Markus: SIM-card authentication is a VAS Georg: This allows users (edge services) and service provider to provide SIM-card auth services
Privacy: - Privacy request in extra header - Issue: where is caller-identity transported? o If in FROM header, P-CSCF and S-CSCF would need to be able to modify it to hide identity o Discuss in IETF Jon: Thinks it is better to not change TO/FROM header because of interoperability problems outside IMS. Introduces concept of Privacy Server, which is more than a Proxy but less than a full B2BUA. Georg calls it a "transparent proxy". Dean: This protects signaling identity, but does not protect caller's IP address, as the media stream exposes it. It is the FROM header the user does not want the remote side to see. If I want to hide it, I can set it to "protected" or "anonymous". The point is the network should not let my identity slip out. The issue is, changing the FROM field is not what the *user* wants. Keith: Changing FROM/TO field breaks interop. Is this an issue? Dean: Gives example where it does, today. Keith: That is why we want to use RPID. Trusted network entities can still know who the caller is, while you can use fake FROM/TO fields. Jon: Today, anonymization is all or nothing: you can whack all the VIA's and hack the media stream addresses (enhanced) or nothing really useful (basic). Need something more than basic, but without having to modify the media stream. RPID is OK so long as it is network-generated and not end-user specifiable. Dean: If privacy set at handset, it should send FROM: anonymous@localhost and set Privacy header. Keith: Issue is what network requires anonymity. For example, there was a time when all calls from France to Germany had Caller ID blocked. Rohan: Is network-applied privacy still a requirement? Dean: P-CSCF could hand back "don't ever give out address" to handset. Georg: It's not that easy; take it to the list.
- XML Bodies & P-Headers 3GPP sent information as XML bodies in SIP messages. They are migrating signaling information to P-Headers. Information not SIP-related will still get carried in XML bodies. Cullen: What about cell ID? That has geoloc implications. Georg: That will be a P-Header Dean: That is OK, if not touched by a proxy. Georg: 3GPP "Proxies" won't :-) <Georg lists the P-Headers proposed by 3GPP> Rohan: Better to wait for "Originally Dialed Public User ID" for history work; it won't get approved in its current form as the work group is working on similar stuff. Keith: Everything related to billing must be completed by June. XML bodies work now, but stuff that impacts terminals should be nailed-down and correct. Cullen: Advantage of not hiding information in XML body is proxy performance (Dean earlier made that point). Other work group work on charging may conflict with P-Header. Georg: We need something now. <Take offline: discuss Originally Dialed Public User ID, Visited header, history issues.> Miguel: We need Originally Dialed ID for things like distinctive ring (work number vs. personal number). TO header is not satisfactory, as it may get changed by the network (e.g., adding/striping international access codes). Dean: What are the real requirements? Use cases? Especially for Forwarding and Secretary Answer? Georg: Will be in an I-D Keith: Use cases have been in drafts for quite a while.

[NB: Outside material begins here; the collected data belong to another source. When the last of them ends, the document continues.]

-- ==== Sys2Proof/Machine/Matrix.lean ====
section
/-! DEFINITION. The matrix engine (R306 to R316, R348 to R354): B slots, exact arithmetic, tile commands, each a piece at a time. -/

namespace Sys2Proof.Machine

/-! ## Formats and layouts -/

/-- R348: W of a format; 0 for a reserved one. -/
def fmtWidth (f : Nat) : Nat := match f with | 0 => 4 | 1 => 8 | 2 => 8 | 3 => 8 | 4 => 16 | 5 => 16 | _ => 0

/-- R348: the format goes with the scale bit. -/
def fmtOk (f : Nat) (sc : Bool) : Bool := match f with | 0 => sc | 1 => true | 2 => true | 3 => !sc | 4 => !sc | 5 => !sc | _ => false

/-- R310: the sparsity factor. -/
def sparFactor (p : Nat) : Nat := match p with | 0 => 1 | 1 => 2 | _ => 4

/-- R307: a slot number within its width class. -/
def slotOk (w sl : Nat) : Bool := match w with | 4 => sl < 4 | 8 => sl < 2 | 16 => sl == 0 | _ => false

/-- R307: the positions of a slot. -/
def slotPositions (w sl : Nat) : List Nat := match w with | 4 => [sl] | 8 => [2 * sl, 2 * sl + 1] | _ => [0, 1, 2, 3]

/-- R67, R68: the number of an element's bits. -/
def elemNum (f x : Nat) : Num :=
  match f with
  | 0 => e2m1.decode x
  | 1 => e4m3.decode x
  | 2 => e5m2.decode x
  | 3 => .fin (128 ≤ x) (if 128 ≤ x then 256 - x else x) 0
  | 4 => bf16.decode x
  | _ => fp16.decode x

/-- R67: element i of packed bytes, W bits each. -/
def packedElem (w : Nat) (bytes : List Byte) (i : Nat) : Nat :=
  match w with
  | 4 => fld ((bytes.getD (i / 2) 0).toNat) 4 (4 * (i % 2))
  | 8 => (bytes.getD i 0).toNat
  | _ => (bytes.getD (2 * i) 0).toNat + 256 * (bytes.getD (2 * i + 1) 0).toNat

/-- R349: the logical element (r, n) of one macro's B tile. -/
def BSlot.elem (x : BSlot) (r n : Nat) : Nat :=
  let w := fmtWidth x.fmt
  let stored (k : Nat) : Nat := packedElem w (x.vals.drop (32 * w * k)) n
  if x.spar = 0 then stored r
  else
    let m := (x.masks.getD (256 * (r / 8) + n) 0).toNat
    if bit m (r % 8) then stored (8 / sparFactor x.spar * (r / 8) + popcount (r % 8) m) else 0

/-- R349: the scale of logical row r of column n. -/
def BSlot.scale (x : BSlot) (r n : Nat) : Nat := if x.sc then (x.scales.getD (256 * (r / 32) + n) 0).toNat else 127

/-- R349, R310: no mask selects too many elements, and unused stored positions hold +0. -/
def BSlot.masksOk (x : BSlot) : Bool :=
  x.spar == 0 ||
  (let per := 8 / sparFactor x.spar
   (List.range (16 * sparFactor x.spar)).all (fun h => (List.range 256).all (fun n =>
     let k := popcount 8 (x.masks.getD (256 * h + n) 0).toNat
     k ≤ per && (List.range (per - k)).all (fun i =>
       packedElem (fmtWidth x.fmt) (x.vals.drop (32 * fmtWidth x.fmt * (per * h + k + i))) n == 0))))

/-! ## Exact arithmetic -/

/-- R312: the exponent of ±m × 2^e scaled by S: the floor of its binary logarithm. -/
def numExp (sc : Nat) : Num → Option Int
  | .fin _ m e => if m = 0 then none else some ((m.log2 : Int) + e + sc - 127)
  | _ => none

/-- R312: E of a group; none where every element is zero. -/
def groupExp (sc : Nat) (xs : List Num) : Option Int :=
  (xs.filterMap (numExp sc)).foldl (fun a e => some (match a with | none => e | some b => max b e)) none

/-- R312: q of one element. -/
def alignNum (w sc : Nat) (top : Int) : Num → Int
  | .fin neg m e =>
    let k := e + sc - 127 + w - 1 - top
    let mag : Nat := if 0 ≤ k then m * 2 ^ k.toNat else m / 2 ^ (-k).toNat
    if neg then -(mag : Int) else mag
  | _ => 0

/-- R314: an operand that makes the result a NaN. -/
def specialGroup (sc : Nat) (xs : List Num) : Bool := sc == 255 || xs.any (fun x => match x with | .fin _ _ _ => false | _ => true)

/-- R312, R313: G and e of one group; none where it contributes nothing. -/
def groupSum (w sa sb : Nat) (xs ys : List Num) : Option (Int × Int) :=
  match groupExp sa xs, groupExp sb ys with
  | some ea, some eb =>
    let g := ((xs.zip ys).map (fun p => alignNum w sa ea p.1 * alignNum w sb eb p.2)).foldl (· + ·) 0
    if g = 0 then none else some (g, ea + eb - 2 * ((w : Int) - 1))
  | _, _ => none

/-- R313: T and F − 40 of a pass, from its groups. -/
def passSum (gs : List (Int × Int)) : Int × Int :=
  match gs with
  | [] => (0, 0)
  | g :: rest =>
    let top := rest.foldl (fun a x => max a x.2) g.2
    let term (x : Int × Int) : Int :=
      let k := x.2 - top + 40
      let mag : Nat := if 0 ≤ k then x.1.natAbs * 2 ^ k.toNat else x.1.natAbs / 2 ^ (-k).toNat
      if x.1 < 0 then -(mag : Int) else mag
    ((gs.map term).foldl (· + ·) 0, top - 40)

/-- R314: an FP32 accumulator after a pass of result r × 2^e. -/
def accFloat (c : Word) (special : Bool) (r e : Int) : Word :=
  match fp32.decode c.toNat with
  | .nan => 0x7FC00000
  | .inf _ => if special then 0x7FC00000 else c
  | .fin neg m g =>
    if special then 0x7FC00000
    else match Num.add false (.fin neg m g) (.fin (r < 0) r.natAbs e) with
      | .fin n m e => if m = 0 then 0 else BitVec.ofNat 32 (fp32.round 0 n m e)
      | _ => 0x7FC00000

/-- R312 to R314: one pass: 128 elements of A with their four scales, and of B. -/
def accPass (int : Bool) (w : Nat) (c : Word) (as bs : List Num) (sa sb : Nat → Nat) : Word :=
  if int then
    let val (x : Num) : Int := match x with | .fin neg m _ => if neg then -(m : Int) else m | _ => 0
    c + BitVec.ofInt 32 (((as.zip bs).map (fun p => val p.1 * val p.2)).foldl (· + ·) 0)
  else
    let grp (l : List Num) (g : Nat) : List Num := (l.drop (32 * g)).take 32
    let special := (List.range 4).any (fun g => specialGroup (sa g) (grp as g) || specialGroup (sb g) (grp bs g))
    let r := passSum ((List.range 4).filterMap (fun g => groupSum w (sa g) (sb g) (grp as g) (grp bs g)))
    accFloat c special r.1 r.2

/-- R309: one element of a result row: column n of the slots that supply it, its passes in ascending K. -/
def accElem (afmt : Nat) (asc : Bool) (av asb : List Byte) (slots : List BSlot) (c : Word) (n : Nat) : Word :=
  let w := fmtWidth afmt
  (slots.zipIdx.flatMap (fun x => (List.range (sparFactor x.1.spar)).map (fun p => (x.1, x.2, p)))).foldl (fun c x =>
    let (sl, m, p) := x
    let local0 := 128 * p
    let k0 := 128 * sparFactor sl.spar * m + local0
    accPass (afmt == 3) w c
      ((List.range 128).map (fun j => elemNum afmt (packedElem w av (k0 + j))))
      ((List.range 128).map (fun j => elemNum sl.fmt (sl.elem (local0 + j) n)))
      (fun g => if asc then (asb.getD (k0 / 32 + g) 0).toNat else 127)
      (fun g => sl.scale (local0 + 32 * g) n)) c

/-! ## B slots -/

/-- The B slot of a macro. -/
def Block.slot (b : Block) (m sl : Nat) : Option BSlot := SMap.get b.slots (4 * m + sl)

/-- R308: a slot of a macro begins to fill: others that share a position are empty. -/
def Block.beginSlot (b : Block) (m sl : Nat) (x : BSlot) : Block :=
  let pos := slotPositions (fmtWidth x.fmt) sl
  { b with slots := SMap.set (b.slots.filter (fun e =>
      e.1 / 4 != m || (slotPositions (fmtWidth e.2.fmt) (e.1 % 4)).all (fun p => !pos.contains p))) (4 * m + sl) x }

/-- Slots of the named macros made empty. -/
def Block.emptySlots (b : Block) (ms : List Nat) (sl : Nat) : Block := { b with slots := SMap.drop b.slots (fun k => ms.any (fun m => k == 4 * m + sl)) }

/-- R349: the sections of B for n macros: offset, bytes per macro, for values, scales and masks. -/
def bSections (fmt : Nat) (sc : Bool) (spar o1 o2 o3 : Nat) : List (Nat × Nat) :=
  [(o1, 4096 * fmtWidth fmt)] ++ (if sc then [(o2, 1024 * sparFactor spar)] else []) ++ (if spar = 0 then [] else [(o3, 4096 * sparFactor spar)])

/-- A source or destination of engine work: a record, or a scratchpad region from a base. -/
inductive Area where
  | record (r : Nat)
  | scratch (place base : Nat)
deriving DecidableEq, Repr

/-- Bytes of an area at an offset. -/
def State.areaRead (s : State) (q : Req) (a : Area) (o n : Nat) : Eng (List Byte) :=
  match a with
  | .record r => s.engRead q 0 (bufBase r + o) n
  | .scratch p b => s.spRead p (b + o) n

/-- Bytes written to an area at an offset. -/
def State.areaWrite (s : State) (q : Req) (a : Area) (o : Nat) (bytes : List Byte) : Eng (Option Nat) :=
  match a with
  | .record r => s.engWrite q 0 (bufBase r + o) bytes
  | .scratch p b => s.spWrite p (b + o) bytes

/-- R347: DENIED, then BOUND, for a range of an area; `lim` is the size of a scratchpad area. -/
def areaFault (a : Area) (write : Bool) (lim o n : Nat) : Option (Nat × Nat) :=
  match a with
  | .record r => if !bit r (if write then 62 else 63) then some (4, 0) else if recHolds r o n then none else some (3, o)
  | .scratch _ _ => if o + n ≤ lim then none else some (3, o)

/-- The area that a source or destination field names, if it is usable: scratchpad at base 0, or record j. -/
def Cmd.area (c : Cmd) (p : Nat) (scratch : Bool) (j : Nat) : Option Area :=
  if scratch then (if j = 0 then some (.scratch p 0) else none)
  else if recUsable c.recs j then (SMap.get c.recs j).map Area.record else none

/-- Every offset is a multiple of 16. -/
def aligned16 (xs : List Nat) : Bool := xs.all (fun x => x % 16 == 0)

/-- Words `lo` to 6 of the parameter block are zero. -/
def restZero (pb : List Word) (lo : Nat) : Bool := (List.range (7 - lo)).all (fun i => pbw pb (lo + i) == 0)

/-- The first fault of a list of range checks. -/
def firstFault (l : List (Option (Nat × Nat))) : Option (Nat × Nat) := l.findSome? id

/-- Starting that ends at once with a status, or goes on. -/
def State.startChecked (s : State) (p : Nat) (c : Cmd) (params : Bool) (fault : Option (Nat × Nat)) (go : State → State) : State :=
  if !params then s.finish p c 2 0 0
  else match fault with
    | some (code, d) => s.finish p c code d 0
    | none => go s
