-- ==== Sys2Proof/Machine/Encoder.lean ====
section
/-! DEFINITION. The encoder lane (R363, R364). What a codec emits for a picture is a free value; what the lane does with it is not. -/

namespace Sys2Proof.Machine

/-- R363: the fields of a session block. -/
structure Session where
  work : Nat
  qp : Nat
  rate : Nat
  gop : Nat
  height : Nat
  width : Nat
  depth : Nat
  codec : Nat
deriving DecidableEq, Repr

/-- R363: the session that 64 bytes describe. -/
def Session.ofNat (x : Nat) : Session :=
  { work := fld x 64 256, qp := fld x 8 216, rate := fld x 8 208, gop := fld x 16 192, height := fld x 16 176, width := fld x 16 160
    depth := fld x 8 152, codec := fld x 8 144 }

/-- R363: every field is in range and no reserved bit is set. -/
def sessionOk (x : Nat) : Bool :=
  let v := Session.ofNat x
  let even (n : Nat) : Bool := 64 ≤ n && n ≤ 4096 && n % 2 == 0
  fld x 144 0 == 0 && fld x 192 320 == 0 && v.codec < 2 && (v.depth == 8 || v.depth == 10) && even v.width && even v.height && 1 ≤ v.gop &&
  v.rate < 2 && (v.rate == 1 || v.codec == 0 || v.qp ≤ 51) && v.work % 4096 == 0 && v.work < 2 ^ 56

/-- R363: bytes of one sample. -/
def Session.sample (v : Session) : Nat := if 8 < v.depth then 2 else 1
/-- R363: bytes of the work area. -/
def Session.workBytes (v : Session) : Nat := 6 * v.width * v.height * v.sample

/-- R364: the session block's address. -/
def Cmd.session (c : Cmd) : Nat := pbw c.pb 1 + 2 ^ 32 * pbw c.pb 2
/-- R364: the operation. -/
def Cmd.encOp (c : Cmd) : Nat := fld (pbw c.pb 0) 2 0
/-- R364: the picture record. -/
def Cmd.picture (c : Cmd) : Nat := SMap.getD c.recs (fld (pbw c.pb 3) 5 27) 0
/-- R364: the bitstream record. -/
def Cmd.stream (c : Cmd) : Nat := SMap.getD c.recs (fld (pbw c.pb 3) 5 22) 0

/-- R410 word 14: the owner has an encoder lane. -/
def State.hasLane (s : State) (o : Nat) : Bool := o < Config.nSlices && s.sliceWord o 14 < 32

/-- R364, R346: ENC at its start; a slice that owns no lane is denied (log entry 114). -/
def State.startEnc (s : State) (p : Nat) (b : Block) (c : Cmd) : Option State :=
  let frame := c.encOp == 1
  let pic := c.picture
  let out := c.stream
  let params := fld (pbw c.pb 0) 30 2 == 0 && c.encOp < 3 && c.session % 64 == 0 && c.session < 2 ^ 56 && fld (pbw c.pb 3) 22 0 == 0 &&
    restZero c.pb 5 &&
    if frame then pbw c.pb 4 % 16 == 0 && recUsable c.recs (fld (pbw c.pb 3) 5 27) && recUsable c.recs (fld (pbw c.pb 3) 5 22) && bufStride pic % 16 == 0
    else fld (pbw c.pb 3) 10 22 == 0 && pbw c.pb 4 == 0
  s.startTry p c params (if s.hasLane b.owner then none else some (4, 0)) (fun s => s.endStart p c (s.engRead (c.req b false) 0 c.session 64) (fun bytes s =>
    let x := ofBytes bytes
    let v := Session.ofNat x
    if !sessionOk x || frame && bufStride pic < v.width * v.sample then some (s.finish p c 2 0 0)
    else if !frame then some s
    else match firstFault [areaFault (.record pic) false 0 0 (v.height * bufStride pic * 3 / 2), areaFault (.record out) true 0 (pbw c.pb 4) 0] with
      | some (code, d) => some (s.finish p c code d 0)
      | none => some s))

/-- R364: an earlier ENC of the same session has not retired, or the slice's lane has still to serve another session's that came
before. -/
def State.encBehind (s : State) (b : Block) (c : Cmd) : Bool :=
  let all := (s.allCmds.filter (fun x => x.2.op5 == 0x18 && x.1.owner == b.owner && x.2.fin.isNone)).map (·.2)
  let first (c : Cmd) : Bool := !all.any (fun x => x.session == c.session && x.uid < c.uid)
  !first c || all.any (fun x => x.session != c.session && x.running && first x && s.earlier x c)

/-- R364: the work area holds what the codec leaves there, which is undefined to software. -/
def State.touchWork (s : State) (b : Block) (c : Cmd) (v : Session) : Eng Unit :=
  let (u, s) := s.freeBytes v.workBytes
  (s.engWrite (c.req b true) 0 v.work u).andThen (fun _ s => .ok () s)

/-- R363, R364: one picture coded. -/
def State.encodeOne (s : State) (b : Block) (c : Cmd) (v : Session) : Eng Nat :=
  let key := b.owner * 2 ^ 56 + c.session
  let pic := c.picture
  let out := c.stream
  (s.engRead (c.req b false) 0 (bufBase pic) (v.height * bufStride pic * 3 / 2)).andThen (fun data s =>
    let bits := Config.encodeFrame key s.fresh data
    let s := { s with fresh := s.fresh + 1 }
    let room := recBytes out - pbw c.pb 4
    if room < bits.length then
      let (u, s) := s.freeBytes room
      match s.engWrite (c.req b true) 0 (bufBase out + pbw c.pb 4) u with
      | .ok _ s => .fail 18 0 0 s
      | .fail k d a s => .fail k d a s
      | .wait => .wait
    else (s.engWrite (c.req b true) 0 (bufBase out + pbw c.pb 4) bits).andThen (fun _ s => (s.touchWork b c v).andThen (fun _ s =>
      let isKey : Bool := match SMap.get s.sessions key with
        | some n => n % v.gop == 0
        | none => Config.pick s.fresh % 2 == 1
      let s := { s with fresh := s.fresh + 1, sessions := SMap.set s.sessions key (SMap.getD s.sessions key 0 + 1) }
      .ok (bits.length % 2 ^ 32 + if isKey then 2 ^ 32 else 0)
        (s.updSlice b.owner (fun x => { x with usage := { x.usage with frames := x.usage.frames + 1 } })))))

/-- R364: an ENC's work in one event. -/
def State.moveEnc (s : State) (b : Block) (c : Cmd) : State :=
  if s.encBehind b c then s
  else
    let key := b.owner * 2 ^ 56 + c.session
    let work : Eng Nat := (s.engRead (c.req b false) 0 c.session 64).andThen (fun bytes s =>
      let v := Session.ofNat (ofBytes bytes)
      if !sessionOk (ofBytes bytes) then .fail 2 0 0 s
      else match c.encOp with
        | 0 => (s.touchWork b c v).andThen (fun _ s => .ok 0 { s with sessions := SMap.set s.sessions key 0 })
        | 1 => s.encodeOne b c v
        | _ => .ok 0 s)
    match work with
    | .ok d s' => s'.finishOf c.uid 0 d 0
    | .fail code d a s' => s'.finishOf c.uid code d a
    | .wait => s

/-- An ENC of one operation moved on, its block resident or cast. -/
def State.encEvent (s : State) (op b i : Nat) : State :=
  match s.cmdOf b i with
  | none => s
  | some (blk, c) => if c.op5 = 0x18 ∧ c.running ∧ c.fin.isNone ∧ c.encOp = op then s.seeing c (fun s => s.moveEnc blk c) else s

/-- ENC_START (R364). -/
def execEncStart (b i : Nat) (s : State) : Outcome := .next (s.encEvent 0 b i)
/-- ENC_FRAME (R364). -/
def execEncFrame (b i : Nat) (s : State) : Outcome := .next (s.encEvent 1 b i)
/-- ENC_END (R364). -/
def execEncEnd (b i : Nat) (s : State) : Outcome := .next (s.encEvent 2 b i)

end Sys2Proof.Machine
end

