/-- R386 step 5: side-log entries of a cast stand in the log of its new core, in their order. -/
def State.relog (s : State) (core : Nat) (log : List LogEntry) : State :=
  { s with
    sideLog := s.sideLog ++ log.map (fun e => { e with core := core })
    logTried := if log.isEmpty || !(s.logOf core).isEmpty then s.logTried else SMap.set s.logTried core s.clock }

/-- R386: a cast restored on a core, all steps; none where the core has no seat for it or a replay has to wait. -/
def State.restoreOn (s : State) (draw : Option Nat) (c : Cast) (b : Block) (log : List LogEntry) (secs : List (Nat × Nat × List Byte)) (core : Nat) : Option State :=
  match seatFor (draw.map (fun _ => s.fresh)) (s.blocksOn core) b.record (some b.g0) with
  | none => none
  | some x =>
    let p := s.blocks.length
    let b := b.seated s core x
    let s : State := { (s.noteDev b.owner c.addr c.bytes.length).takeRegions b with
      blocks := s.blocks ++ [b]
      casts := s.casts.filter (fun y => y.blk.uid != c.blk.uid)
      launches := s.launches.map (fun y => if y.uid = b.launch then { y.settle b.num core with lastPlaced := s.clock } else y)
      slices := upd s.slices b.owner (fun y => { y with usedCores := if y.usedCores.contains core then y.usedCores else core :: y.usedCores })
      fresh := s.fresh + seatDraws }
    (s.replaySlots p secs).map (fun s =>
      let s := s.relog core log
      let s := (b.window.filter (fun d => d.fin.isSome)).foldl (fun s d => s.retireCmd p d) s
      s.updBlock p (fun b => { b.returns.foldl Block.applyReturn b with returns := [] }))

/-- R386: a cast that fails step 1: its block never runs, its launch completes as failed, and a CASTBAD event is posted. -/
def State.castBad (s : State) (c : Cast) : State :=
  let s : State := { s with
    casts := s.casts.filter (fun y => y.blk.uid != c.blk.uid)
    launches := s.launches.map (fun (l : Launch) => if l.uid = c.blk.launch then { l with failed := true } else l) }
  s.postEvent c.blk.owner 3 0 0 c.blk.num (s.launchId c.blk.launch)

/-- R173, R175: the casts that are restored with one: all of a concurrent launch, or of a neighbourhood. -/
def State.castsWith (s : State) (c : Cast) : List Cast :=
  let b := c.blk
  s.casts.filter (fun x => x.blk.launch == b.launch && (recProgress b.record == 0 || x.blk.num == b.num ||
    nbhdSize b.record != 0 && x.blk.num / nbhdSize b.record == b.num / nbhdSize b.record))

/-- R173, R175: a block that is restored with the block of a cast has halted and has not been cast yet. -/
def State.stillHalting (s : State) (c : Cast) : Bool :=
  s.blocks.any (fun x => x.halted.isSome && x.uid != c.blk.uid && c.blk.unitOf x)

/-- R387: units of a launch no block of which is resident may be restored elsewhere. -/
def State.looseHomes (s : State) (l : Launch) : State :=
  let kept (k : Nat) : Bool := s.blocks.any (fun b => b.launch == l.uid && (unitBlocks l.record (k / 2 ^ 32)).any (fun z => b.num / z == k % 2 ^ 32))
  { s with launches := s.launches.map (fun x => if x.uid = l.uid then { x with homes := x.homes.filter (fun e => kept e.1) } else x) }

/-- R319: tokens that blocks of a record need. -/
def tokensFor (r n : Nat) : Nat := if recMatrix r then 3 * n else 0

/-- R407: the dispatcher of a slice places work. -/
def State.dispatches (s : State) (o : Nat) : Bool := o < Config.nSlices && (s.slice o).state == .running && !(s.slice o).quiescing
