-- ==== Sys2Proof/Machine/Issue.lean ====
section
/-! DEFINITION. Which threads issue next (R157 to R165), the words of their group (R14, R36, R51, R53, R56), and one repeat of it
(R55). `Step.lean` puts these around `exec`. -/

namespace Sys2Proof.Machine

/-! ## Keys, quads and gangs -/

/-- R157: an issue key. -/
structure Key where
  pc : DWord
  level : Level
  swb : Nat
  pfx : Pfx
deriving DecidableEq, Repr

/-- R157: a thread's issue key. -/
def Thread.key (t : Thread) : Key := ⟨t.pc, t.level, t.swb, t.pfx⟩

/-- The first of two threads in the order of R157 rule 2. -/
def before (x y : Thread) : Bool :=
  if x.pc.toNat != y.pc.toNat then x.pc.toNat < y.pc.toNat
  else if x.level.toNat != y.level.toNat then y.level.toNat < x.level.toNat
  else x.lane ≤ y.lane

/-- R157: the thread whose key a quad's sequencer chooses among its runnable threads. -/
def chooseThread (ts : List Thread) : Option Thread :=
  match ts.filter (fun t => 1024 ≤ t.waited) with
  | t :: old => some (old.foldl (fun x y => if x.waited < y.waited then y else x) t)
  | [] => match ts with
    | [] => none
    | t :: rest => some (rest.foldl (fun x y => if before x y then x else y) t)

/-- Runnable threads of quad q of the block at place `bi`. -/
def State.quadRunnable (s : State) (bi : Nat) (b : Block) (q : Nat) : List Thread :=
  b.threads.filter (fun t => t.tid / 4 == q && !t.filed && s.runnable bi b t)

/-- R157: the key a quad has chosen. -/
def State.quadKey (s : State) (bi : Nat) (b : Block) (q : Nat) : Option Key :=
  (chooseThread (s.quadRunnable bi b q)).map Thread.key

/-- R157, R158: the active threads of a gang: those of its quads whose keys are the chosen one, in ascending %tid. -/
def State.activeThreads (s : State) (bi : Nat) (b : Block) (g : Gang) : List Thread :=
  match g.quads.head?.bind (s.quadKey bi b) with
  | none => []
  | some k => b.threads.filter (fun t => g.quads.contains (t.tid / 4) && !t.filed && s.runnable bi b t && t.key == k)

/-- R157, R158: the %tids of a gang's active threads. -/
def State.activeTids (s : State) (bi : Nat) (b : Block) (g : Gang) : List Nat := (s.activeThreads bi b g).map (·.tid)

/-- R167: outstanding writes hold back the next group of a gang. -/
def State.gangHeld (s : State) (bi : Nat) (b : Block) (g : Gang) (board : List Return) : Bool :=
  !board.isEmpty && (s.activeThreads bi b g).any (s.heldBack b board)

/-- R158: two gangs of one block may be one: disjoint lane groups and at most 16 quads. -/
def mergeable (b : Block) (x y : Gang) : Bool :=
  x.quads.length + y.quads.length ≤ 16 &&
  x.quads.all (fun p => y.quads.all (fun q => b.laneGroupOf p != b.laneGroupOf q))

/-- The quad has a thread that is neither at its end nor stopped, and no bin holds it. -/
def Block.quadHere (b : Block) (q : Nat) : Bool := b.threads.any (fun t => t.tid / 4 == q && !t.exited && !t.stopped && !t.filed)
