/-- R407, R430, R456 step 1: a reset of a slice begins: it is in PROTOCOL, and returns to `prior` in the end; its VF is not ready, and is so
again at the end where `ready`. -/
def State.beginReset (s : State) (o : Nat) (prior : SliceState) (ready : Bool) : State :=
  s.updSlice o (fun x => { x with prior := prior, state := .inProtocol, resetting := true, ready := false, readyDue := ready })

/-- R456: the other steps of a reset of a slice that has begun. -/
def State.finishReset (s : State) (o : Nat) : State :=
  let s := (s.resetSteps o).updSlice o (fun x => { x with state := x.prior, resetting := false, ready := x.readyDue, readyDue := false })
  if (s.slice o).ready then s.sendReady o else s

/-- R458: a slice reset begins; at its end the slice is QUIESCED and its VF is not ready. -/
def State.beginSliceReset (s : State) (o : Nat) : State := s.beginReset o .quiesced false

/-- R458: a slice reset in one event. -/
def State.sliceReset (s : State) (o : Nat) : State := (s.beginSliceReset o).finishReset o

/-- R456, R418: a function-level reset of a slice's VF begins; during a partition protocol it waits for the protocol's end, and during
another reset there is nothing more to do. -/
def State.beginFunctionReset (s : State) (o : Nat) : State :=
  let x := s.slice o
  if x.resetting then s
  else if x.state = .inProtocol then s.updSlice o (fun x => { x with resetDue := true })
  else s.beginReset o x.state x.ready

/-- R456: a function-level reset of a slice's VF in one event. -/
def State.functionReset (s : State) (o : Nat) : State :=
  let s := s.beginFunctionReset o
  if (s.slice o).resetting then s.finishReset o else s

/-! ## The partition protocol -/

/-- R417 steps 3 and 4: every block of the named slices is halted and cast. -/
def State.castAll (s : State) (kind : Nat) (named : List Nat) : State :=
  let s := s.haltBlocks kind (fun b => named.contains b.owner)
  (s.blocks.filter (fun b => named.contains b.owner)).foldl (fun s b => s.castOut b (b.halted.getD kind)) s

/-- R417 step 4: every cast is valid, and no command of those blocks runs on. -/
def State.drained (s : State) (named : List Nat) : Bool :=
  !s.blocks.any (fun b => named.contains b.owner) &&
  !s.casts.any (fun c => named.contains c.blk.owner && c.blk.window.any (fun d => d.phase == 3))

/-- R417 step 5: lines of the named owners written back and dropped. -/
def State.flushOwners (s : State) (named : List Nat) : State := s.flushL2 (fun o _ => named.contains o)

/-- R409: an owner's WAYS entries in the cache slices of a quadrant. -/
def State.setWays (s : State) (o quad w : Nat) : State :=
  { s with ways := (List.range 12).foldl (fun m i =>
      let k := (12 * quad + i) * 128 + o
      if w = 0 then SMap.erase m k else SMap.set m k w) s.ways }

/-- R408, R409: a quadrant leaves a slice. -/
def State.leaveQuad (s : State) (o q : Nat) : State :=
  let s := (s.setWays o q 0).updSlice o (fun x => { x with
    hard := if bit x.hard q then x.hard - 2 ^ q else x.hard, shares := SMap.erase x.shares q })
  if SMap.get s.onQuad q = some o then { s with onQuad := SMap.erase s.onQuad q } else s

Security: Mostly discussed in SIP WG meeting. 3GPP will vote next week on AKA via HTTP-Digest vs. IPSec (leaning towards IPSec in IETF) Issue: How to transport keys form S-CSCF to P-CSCF; thinking of P-Header Rohan: P-Header for is Informational, non-protocol machineray. Up to 3GPP for how to proceed.
Path Extension Open Issues – Dean Willis <See presentation; lots of animated graphics> Sriram: Why not just use NAT/Firewall solution? Dean: Doesn't work for multiple proxies Paul Rupsis: Doesn't firewall control proxy (FCP) have global address? Dean: No. Rohan: The Translate header only has the local address in a different form than the real address. It does not have the path to the address. Paul: Why not just hack SDP Dean: Doesn't work for NAT Cullen: Why not have FCP rewrite Contact? Dean: Doesn't work if E2E protecting Contact field, as it gets changed. Cullen: Why not compound Contact (with embedded route)? Dean: Breaks everything Cullen: Doesn't think it breaks anything
Proposal: Record-Route for Register Issue: What to call it? RegisterRecordRoute? Path? Juha: Proposed RegisterRecordRoute, as people know what RecordRoute is. Dean (& group): Long names are bad, especially for 3GPP. Can abbreviate as RRR. Paul: How is hacking Path different from hacking Content? Dean: Hmmmm. I think that's documented in the draft. Can't use IPSec beyond one hop, which forces digest authentication.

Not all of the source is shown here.